Oh and for any dairy breeds with no wool, I don't know of any.


----------



## zzGypsy (Oct 21, 2011)

I did a quick search and didn't find any evidence of dairy hair sheep.

here's a quick fact sheet on dairy sheep, might be worth a read: http://www.dbicusa.org/documents/Dairy Sheep Fact Sheet.pdf


----------



## ruminantlover27 (Jan 8, 2012)

How hard is it to milk a sheep by hand?


----------



## zzGypsy (Jan 8, 2012)

ruminantlover27 said:
			
		

> How hard is it to milk a sheep by hand?

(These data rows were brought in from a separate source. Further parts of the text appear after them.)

/-- Where the services of a SYSC write: virtual and physical address of each piece. -/
def State.serveTargets (s : State) (asid op service : Nat) (l : List (List Word × DWord × List Byte)) :
    List (Nat × Nat × List Byte) :=
  l.flatMap fun x =>
    if (s.serviceResult asid op service x.1 x.2.1 x.2.2).toInt < 0 then []
    else s.unquelWrites asid (s.serviceWrites asid service x.1 x.2.2)

/-- A SYSC completes: its services, once the tiles they read are there (R337) and the tiles and the slices they
write allow it, and its results. -/
def State.finishSysc (s : State) (pid : Nat) (p : Pool) (placed : Bool) (o : Op) (results : List DWord)
    (data : List (List Byte)) : State :=
  let committed := match p.cp? o.cp with | some cp => cp.wait.isNone | none => true
  let asid := p.task.asid
  if results.length ≠ o.lanes.length || !committed || !s.peerSent o || (placed && !p.noOtherHold o.cp) then s
  else match s.allReady asid (o.args.flatMap (s.serviceReads asid o.aop)) with
  | (false, s') => s'
  | (true, s) =>
    let jobs := (o.args.zip results).zipIdx.map fun x => (x.1.1, x.1.2, data.getD x.2 [])
    let ws := s.serveTargets asid o.id o.aop jobs
    match s.tileWrites (ws.map fun w => (asid, w.1)) with
    | (false, s') => s'
    | (true, s') =>
        if ws.all fun w => s'.sliceClear w.2.1 then
          let x := s'.serve asid o.id o.aop jobs
          x.2.syscResults pid o x.1
        else s

/-- R162, R343: Unquel is done with the services of a SYSC; `results` and `data` are what it answers for each
thread, in ascending tid. -/
def execSyscServiceDone (pool op : Nat) (results : List DWord) (data : List (List Byte)) (s : State) :
    Host.Outcome State Fault Refusal :=
  let go (p : Pool) (placed : Bool) : State :=
    match p.ops.find? fun o => o.id = op && o.kind == .sysc with
    | some o => s.finishSysc pool p placed o results data
    | none => s
  .next (if s.viral.isSome then s else
    match s.pool? pool with
    | some p => go p true
    | none => (match s.out.find? (·.id = pool) with
        | some x => if s.poolClear pool then go x.pool false else s
        | none => s))

end Sys2Proof.Machine
end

tiny teats, in general, and well up under the flank rather than on the bottom like goats, so it's much harder to milk them out.  plus they go out of milk much more easily than goats, and if you don't get them milked all the way down daily they'll shut off production.  at best, 6 months production then they turn off the tap

I hand milked the first two years and the best I was able to do was 4 months before they shut off.

got a milker for this year - we'll see how I do with that.

that all said, the milk is like sweetened half and half - the single best thing you could ever put on cereal or in your coffee!  makes extrordinary butter too.


----------



## Lacaune (Jul 23, 2012)

zzGypsy said:
			
		

> I did a quick search and didn't find any evidence of dairy hair sheep.
> 
> here's a quick fact sheet on dairy sheep, might be worth a read: http://www.dbicusa.org/documents/Dairy Sheep Fact Sheet.pdf


The person on the first page milking sheep is my wife Emily milking the ewes at the UW-Madison's Dairy Sheep Research facility at Spooner, WI in 1995.


----------